Analysis of tumor samples from the ZODIAC study showed that EGFR gene mutation or EGFR gene amplification predicted greater benefits from vandetanib plus docetaxel treatment compared with docetaxel treatment alone. In contrast, KRAS mutations were associated with poor outcomes to docetaxel therapy, and addition of vandetanib did not appear to confer any additional benefit over docetaxel alone.
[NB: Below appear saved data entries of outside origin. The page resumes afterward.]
-- ==== Sys2Proof/Tests/Slice0.lean ====
section
/-! SUPPORT. Tests and witnesses. Expected values come from the spec's own tables, examples and vectors
(95_test_vectors.md, cited by their ids); a `witness_` theorem shows operands that meet every hypothesis of the
obligation it names. -/

namespace Sys2Proof.Tests

open Sys2Proof Sys2Proof.Machine

/-! ## Helpers -/

/-- A block in state `q` with the request of 95_test_vectors.md section 2.7 (0x14, 0x04, T = 3) and these events
ahead. -/
def block (q : SeqState) (pollWait : Bool) (count : BitVec 17) (inputs : List Event) : State :=
  { State.reset with
    state := q, pollWait := pollWait, tickcnt := count, inputs := inputs,
    addr := 0x14#7, cmd := 0x04#8, timeout := 3#16, reqAddr := 0x14#7, reqCmd := 0x04#8, reqTimeout := 3#16 }

/-- The block of `block` with this word in SR, in Reading, DECODE next. -/
def sampled (sr : Word) : State := { block .reading false 0#17 [.decode] with sr := sr }

/-- What a step that goes on leaves, read through `f`. -/
def seen {α : Type} (f : State → α) (s : State) : Option α :=
  match step s with
  | .next t => some (f t)
  | .fault _ => none
  | .refused _ => none

/-- The word the last host read returned. -/
def answered (s : State) : Option Word := (seen (fun t => t.hostReads.getLast?.map HostRead.data) s).join

/-! ## WellFormed: an ill-formed term for each check -/

theorem test_wellFormed_refuses_decNormal_of_posovf : wellFormed (.decNormal 1#1 0x800000#24 0#7) = false := by decide
theorem test_wellFormed_refuses_decNormal_of_negovf : wellFormed (.decNormal 0#1 0x7E0000#24 0#7) = false := by decide
theorem test_wellFormed_refuses_cmdSpd1x : wellFormed (.cmdSpd1x 0x01#8) = false := by decide
theorem test_wellFormed_refuses_cmdSpd2x : wellFormed (.cmdSpd2x 0x0E#8) = false := by decide
theorem test_wellFormed_refuses_cmdFr5060hz : wellFormed (.cmdFr5060hz 0x04#8) = false := by decide
theorem test_wellFormed_refuses_cmdFr50hz : wellFormed (.cmdFr50hz 0x04#8) = false := by decide
theorem test_wellFormed_refuses_cmdFr60hz : wellFormed (.cmdFr60hz 0x06#8) = false := by decide
theorem test_wellFormed_refuses_cmdFrReserved : wellFormed (.cmdFrReserved 0x02#8) = false := by decide
theorem test_wellFormed_refuses_cmdImExternal : wellFormed (.cmdImExternal 0x0D#8) = false := by decide
theorem test_wellFormed_refuses_cmdImInternalTemp : wellFormed (.cmdImInternalTemp 0xF7#8) = false := by decide

/-! ## Decoding, one written-out word for each constructor -/

/-- R50: the eight write words `0x20 | off`; data bytes in lane order. -/
theorem test_decode_host_writes :
    decode .hostAcc [0b00100000#8, 0x01#8, 0x00#8, 0x00#8, 0x00#8] = .ok (.wrCtrl 0x00000001#32, []) ∧
    decode .hostAcc [0b00100100#8, 0x00#8, 0x00#8, 0x00#8, 0x00#8] = .ok (.wrStatus 0x00000000#32, []) ∧
    decode .hostAcc [0b00101000#8, 0xFF#8, 0x00#8, 0x00#8, 0x00#8] = .ok (.wrAddr 0x000000FF#32, []) ∧
    decode .hostAcc [0b00101100#8, 0x34#8, 0x12#8, 0x00#8, 0x00#8] = .ok (.wrCmd 0x00001234#32, []) ∧
    decode .hostAcc [0b00110000#8, 0x45#8, 0x23#8, 0x01#8, 0x00#8] = .ok (.wrTimeout 0x00012345#32, []) ∧
    decode .hostAcc [0b00110100#8, 0x00#8, 0x00#8, 0x00#8, 0xC0#8] = .ok (.wrRaw 0xC0000000#32, []) ∧
    decode .hostAcc [0b00111000#8, 0x00#8, 0x00#8, 0x00#8, 0x00#8] = .ok (.wrResult 0x00000000#32, []) ∧
    decode .hostAcc [0b00111100#8, 0x00#8, 0x00#8, 0x00#8, 0x00#8] = .ok (.wrTickcnt 0x00000000#32, []) :=
  ⟨rfl, rfl, rfl, rfl, rfl, rfl, rfl, rfl⟩

/-- R50: the eight read words `off`. -/
theorem test_decode_host_reads :
    decode .hostAcc [0b00000000#8] = .ok (.rdCtrl, []) ∧ decode .hostAcc [0b00000100#8] = .ok (.rdStatus, []) ∧
    decode .hostAcc [0b00001000#8] = .ok (.rdAddr, []) ∧ decode .hostAcc [0b00001100#8] = .ok (.rdCmd, []) ∧
    decode .hostAcc [0b00010000#8] = .ok (.rdTimeout, []) ∧ decode .hostAcc [0b00010100#8] = .ok (.rdRaw, []) ∧
    decode .hostAcc [0b00011000#8] = .ok (.rdResult, []) ∧ decode .hostAcc [0b00011100#8] = .ok (.rdTickcnt, []) :=
  ⟨rfl, rfl, rfl, rfl, rfl, rfl, rfl, rfl⟩

/-- R63: `aaaaaaa0` with a payload byte and `aaaaaaa1`, at the top address and at the one of R85 and R90. -/
theorem test_decode_bus_requests :
    decode .busReq [0b11111110#8, 0x04#8] = .ok (.busWriteCmd 0x7F#7 0x04#8, []) ∧
    decode .busReq [0b00101000#8, 0x04#8, 0xAA#8] = .ok (.busWriteCmd 0x14#7 0x04#8, [0xAA#8]) ∧
    decode .busReq [0b00101001#8] = .ok (.busRead4 0x14#7, []) := ⟨rfl, rfl, rfl⟩

/-- R61, R64: one word of each case; T-D17's marker, data and sub-LSB fields. -/
theorem test_decode_raw_samples :
    decode .raw32 [0b11000000#8, 0x12#8, 0x34#8, 0x56#8] = .ok (.decPosovf 0x123456#24, []) ∧
    decode .raw32 [0b00111111#8, 0xFF#8, 0xFF#8, 0xFF#8] = .ok (.decNegovf 0xFFFFFF#24, []) ∧
    decode .raw32 [0b10000000#8, 0x01#8, 0xF4#8, 0x00#8] = .ok (.decNormal 1#1 0x0003E8#24 0#7, []) ∧
    decode .raw32 [0b11000001#8, 0x00#8, 0x00#8, 0x00#8] = .ok (.decNormal 1#1 0x820000#24 0#7, []) := by
  refine ⟨rfl, rfl, rfl, rfl⟩

/-- R56: the nine rows of the command byte. -/
theorem test_decode_command_fields :
    decodeCmd8 .spd 0b00000000#8 = .cmdSpd1x 0x00#8 ∧ decodeCmd8 .spd 0b00000001#8 = .cmdSpd2x 0x01#8 ∧
    decodeCmd8 .fr 0b00000000#8 = .cmdFr5060hz 0x00#8 ∧ decodeCmd8 .fr 0b00000010#8 = .cmdFr50hz 0x02#8 ∧
    decodeCmd8 .fr 0b00000100#8 = .cmdFr60hz 0x04#8 ∧ decodeCmd8 .fr 0b00000110#8 = .cmdFrReserved 0x06#8 ∧
    decodeCmd8 .im 0b00000000#8 = .cmdImExternal 0x00#8 ∧
    decodeCmd8 .im 0b00001000#8 = .cmdImInternalTemp 0x08#8 ∧
    decodeCmd8 .reservedHi 0b11110100#8 = .cmdReservedHi 0xF4#8 := by decide

/-- R39, R50, R66: what the decoder refuses, by name. -/
theorem test_decode_refusals :
    decode .hostAcc [0b00100010#8, 0#8, 0#8, 0#8, 0#8] = .error .misalignedOffset ∧
    decode .hostAcc [0b01000000#8] = .error .notSixBits ∧
    decode .hostAcc [0b00100000#8, 0#8, 0#8, 0#8] = .error .tooShort ∧
    decode .busReq [0b00101000#8] = .error .tooShort ∧
    decode .raw32 [0xC0#8, 0#8, 0#8] = .error .tooShort ∧ decode (.cmd8 .im) [] = .error .tooShort :=
  ⟨rfl, rfl, rfl, rfl, rfl, rfl⟩

/-- A bare table word, and the step that runs it first after reset. -/
theorem test_table_words :
    decodeTableWord 8 0x28 = some (.wrAddr 0#32) ∧ decodeTableWord 8 0x1C = some .rdTickcnt ∧
    decodeTableWord 8 0x2A = some (.busWriteCmd 0x15#7 0#8) ∧ decodeTableWord 8 0x29 = some (.busRead4 0x14#7) ∧
    decodeTableWord 32 0xC0123456 = some (.decPosovf 0x123456#24) ∧ decodeTableWord 16 0 = none := by decide

theorem test_table_word_runs :
    seen State.issued (State.reset.withFetchWord 8 0x29) = some [.read4 0x14#7] ∧
    seen State.issued (State.reset.withFetchWord 8 0x2A) = some [.write 0x15#7 0#8] ∧
    seen State.result (State.reset.withFetchWord 32 0x8001F400) = some 0x3E8#32 ∧
    seen State.hostReads (State.reset.withFetchWord 8 0x04) = some [⟨.status, 0#32⟩] := by decide

/-! ## Host writes -/

/-- T-H09 with R69's example: the request of a START from Idle. -/
theorem test_wrCtrl_starts :
    seen (fun t => (t.state, t.reqAddr, t.reqCmd, t.reqTimeout, t.outstanding))
      { State.reset with
        addr := 0x14#7, cmd := 0x04#8, timeout := 150#16, inputs := [.hostWr 0x00 4 0xFFFFFFFF#32] } =
    some (.commandSent, 0x14#7, 0x04#8, 150#16, some (.write 0x14#7 0x04#8)) := by decide
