-- ==== Sys2Proof/Decode.lean ====
section
/-! DEFINITION. Decoding of command words, total on every word, and the encoder (30_encoding.md R51 to R57). -/

namespace Sys2Proof

/-- Why a word is no command (R56); each completes with `RESULT = ILLEGAL`. -/
inductive DecodeError where
  /-- `OPC` is `0x00` or in `0x06 .. 0xFF`. -/
  | reservedOpcode
  /-- `IMM` is not 0 on a command other than `START`. -/
  | nonzeroImm
  deriving DecidableEq, Repr

/-- `OPC = word[31:24]` (R51). -/
def opcOf (w : Word) : BitVec 8 := w.extractLsb' 24 8

/-- `IMM = word[23:0]` (R51). -/
def immOf (w : Word) : BitVec 24 := w.extractLsb' 0 24

/-- A command that requires `IMM = 0` (R55). -/
def requireZeroImm (imm : BitVec 24) (i : Instr) : Except DecodeError Instr :=
  if imm = 0#24 then .ok i else .error .nonzeroImm

/-- The decoder of R55. `START`'s operand is `zext_24(IMM)`, neither scaled nor sign-extended (R52). -/
def decode (w : Word) : Except DecodeError Instr :=
  if opcOf w = 0x01#8 then requireZeroImm (immOf w) .configure
  else if opcOf w = 0x02#8 then requireZeroImm (immOf w) .powerOn
  else if opcOf w = 0x03#8 then requireZeroImm (immOf w) .powerOff
  else if opcOf w = 0x04#8 then .ok (.start (immOf w))
  else if opcOf w = 0x05#8 then requireZeroImm (immOf w) .stop
  else .error .reservedOpcode

/-- The word of `OPC` and `IMM` (R51). -/
def commandWord (opc : BitVec 8) (imm : BitVec 24) : Word := opc ++ imm

/-- The encoder of R54 and R58; events and internal operations have no word. -/
def encode : Instr → Option Word
  | .configure => some (commandWord 0x01#8 0#24)
  | .powerOn => some (commandWord 0x02#8 0#24)
  | .powerOff => some (commandWord 0x03#8 0#24)
  | .start f => some (commandWord 0x04#8 f)
  | .stop => some (commandWord 0x05#8 0#24)
  | .tick _ _ => none
  | .poll _ => none
  | .winAppend _ => none
  | .winReplaceLast _ => none
  | .winPopLastUndo => none
  | .regress => none
  | .filterReset => none
  | .filterStep _ => none
  | .updateOutputs _ => none

/-- The byte lanes of a word on a host bus that splits it: lane `j` carries bits `[8j+7:8j]` (R40). -/
def lanesOf (w : Word) : List Byte :=
  [w.extractLsb' 0 8, w.extractLsb' 8 8, w.extractLsb' 16 8, w.extractLsb' 24 8]

/-- The word that four byte lanes carry, lane 0 first (R40). -/
def ofLanes (b0 b1 b2 b3 : Byte) : Word := b3 ++ b2 ++ b1 ++ b0

/-- The command in a sequence of byte lanes, with the lanes after it; a command is exactly four lanes
long (R57). `none` where fewer are left. -/
def decodeLanes : List Byte → Option (Except DecodeError Instr × List Byte)
  | b0 :: b1 :: b2 :: b3 :: rest => some (decode (ofLanes b0 b1 b2 b3), rest)
  | _ => none

/-- The word of an opcode-table row's bits: bits above `nbits` are 0. -/
def tableWord (nbits w : Nat) : Word := BitVec.ofNat 32 (w % 2 ^ nbits)

/-- What the decoder reads from a row of spec/opcode_table.json. No command is longer than 32 bits (R57). -/
def decodeTableWord (nbits w : Nat) : Option Instr :=
  if nbits ≤ 32 then
    match decode (tableWord nbits w) with
    | .ok i => some i
    | .error _ => none
  else none

end Sys2Proof
end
Keywords: vandetanib, docetaxel, EGFR, KRAS, lung cancer
Abstract
Background
ZODIAC was a randomized phase III study of second-line treatment in patients with advanced non-small cell lung cancer (NSCLC) that evaluated the addition of vandetanib to docetaxel. The study showed a statistically significant improvement in progression-free survival and objective response rate, but not in overall survival for unselected patients. This study evaluated epidermal growth factor receptor (EGFR) gene mutation, copy number gain, and protein expression, and KRAS gene mutation, in pretreatment tumor samples as potential biomarkers predicting benefit from vandetanib as second-line treatment of NSCLC.
Patients and methods
After progression following first-line chemotherapy, 1391 patients with locally advanced or metastatic (stage IIIB/IV) NSCLC were randomized 1 : 1 to receive vandetanib (100 mg/day) plus docetaxel (75 mg/m2 every 21 days) or placebo plus docetaxel in the ZODIAC study. Archival tumor samples (n = 570) were collected from consenting patients (n = 958) for predefined, prospective biomarker analyses.
Results
Of evaluable samples, 14% were EGFR mutation positive, 35% were EGFR FISH positive, 88% were EGFR protein expression positive, and 13% were KRAS mutation positive. Compared with the overall study population, in which progression-free survival (PFS) [hazard ratio (HR) = 0.79] but not OS (HR = 0.91) were significantly improved with vandetanib, there was greater relative clinical benefit for patients with EGFR mutation-positive tumors [PFS HR 0.51, confidence interval (CI) 0.25–1.06 and OS HR 0.46, CI 0.14–1.57] and EGFR FISH-positive tumors (PFS HR 0.61, CI 0.39–0.94 and OS HR 0.48, CI 0.28–0.84). Similarly, patients with EGFR mutation or FISH-positive tumor samples who received vandetanib had an increased chance of objective tumor response (odds ratios 3.34, CI 0.8–13.89, and 3.90, CI 1.02–14.82, respectively). There did not appear to be benefit for vandetanib in patients with KRAS mutation-positive tumors.
Conclusions
High EGFR gene copy number or activating EGFR mutations may identify patient subgroups who receive increased clinical benefit from vandetanib in combination with docetaxel in second-line NSCLC.
ClinicalTrials.gov
introduction
Vandetanib is a once-daily, oral anticancer agent that selectively targets the vascular endothelial growth factor receptor (VEGFR), epidermal growth factor receptor (EGFR) and REarranged during Transfection (RET) tyrosine kinases [1, 2], and is currently approved for the treatment of symptomatic or progressive medullary thyroid cancer [3, 4].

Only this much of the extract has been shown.